Directions for this task — Lines below containing the word "Except" should be copied out.

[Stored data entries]

-- ==== Sys2Proof/WellFormed.lean ====
section
/-! DEFINITION. Which terms of `Instr` are instructions. The widths of the fields are in their types; the one check left
is that SYS is not written with the operand of CLS or RET (spec/30_encoding.md R95 row 3, R96, R98). -/

namespace Sys2Proof

/-- The term stands for an instruction: a SYS word is neither 0x00E0 nor 0x00EE (R95 row 3, R98). -/
def Instr.wf : Instr → Bool
  | .sys nnn => nnn != 0x0E0#12 && nnn != 0x0EE#12
  | .cls => true
  | .ret => true
  | .jp _ => true
  | .call _ => true
  | .seImm _ _ => true
  | .sneImm _ _ => true
  | .seReg _ _ => true
  | .ldImm _ _ => true
  | .addImm _ _ => true
  | .ldReg _ _ => true
  | .orReg _ _ => true
  | .andReg _ _ => true
  | .xorReg _ _ => true
  | .addReg _ _ => true
  | .subReg _ _ => true
  | .shr _ _ => true
  | .subn _ _ => true
  | .shl _ _ => true
  | .sneReg _ _ => true
  | .ldI _ => true
  | .jpV0 _ => true
  | .rnd _ _ => true
  | .drw _ _ _ => true
  | .skp _ => true
  | .sknp _ => true
  | .ldVxDT _ => true
  | .ldVxK _ => true
  | .ldDTVx _ => true
  | .ldSTVx _ => true
  | .addI _ => true
  | .ldF _ => true
  | .ldB _ => true
  | .storeRegs _ => true
  | .loadRegs _ => true

end Sys2Proof
end

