-- ==== Sys2Proof/Machine/Operands.lean ====
section
/-! DEFINITION. The operand forms of the instructions: immediates (R93), the address `I + k` (R186), the shift source (R166)
and the key index (R206). -/

namespace Sys2Proof.Machine

/-- `zext_16(nnn)`: bits 15 to 12 are 0 (R93). -/
def addrOf (nnn : Imm12) : Word := nnn.setWidth 16

/-- `zext_16` of a byte (R93, R181). -/
def widen (b : Byte) : Word := b.setWidth 16

/-- The address `I + k`, formed without truncation (R61, R186). -/
def State.indexed (s : State) (k : Nat) : Nat := s.i.toNat + k

/-- The value SHR and SHL shift: `V[x]` or `V[y]` as `SHIFT_SOURCE` says (R166). -/
def State.shiftOperand (s : State) (x y : Reg) : Byte :=
  match s.cfg.shiftSource with
  | .vx => s.getV x
  | .vy => s.getV y

/-- `KeyIndex(v)`: `v` up to 15; above it, as `KEY_OOB` says, a model fault or the low nibble (R206, D6). -/
def State.keyIndex (s : State) (v : Byte) : Except Fault (Fin 16) :=
  if h : v.toNat ≤ 15 then .ok ⟨v.toNat, by omega⟩
  else match s.cfg.keyOob with
    | .fault => .error .keyIndexOutOfRange
    | .lowNibble => .ok ⟨v.toNat % 16, Nat.mod_lt _ (by decide)⟩

/-- Whether the key that `V[x]` names is pressed: the operand of SKP and SKNP (R200, R201, R206). -/
def State.keyOf (s : State) (x : Reg) : Except Fault Bool :=
  match s.keyIndex (s.getV x) with
  | .ok k => .ok s.key[k]
  | .error f => .error f

/-- The address of the glyph of a value's low nibble: `5 * v[3:0]`, glyph base 0x000 (R182). -/
def glyphAddr (v : Byte) : Word := BitVec.ofNat 16 (5 * (v.toNat % 16))

/-- The three decimal digits of a byte, hundreds first, each a whole byte (R183). -/
def decimalDigits (v : Byte) : List Byte :=
  [BitVec.ofNat 8 (v.toNat / 100), BitVec.ofNat 8 (v.toNat / 10 % 10), BitVec.ofNat 8 (v.toNat % 10)]

end Sys2Proof.Machine
end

Answer space —
def State.keyIndex (s : State) (v : Byte) : Except Fault (Fin 16) :=
def State.keyOf (s : State) (x : Reg) : Except Fault Bool :=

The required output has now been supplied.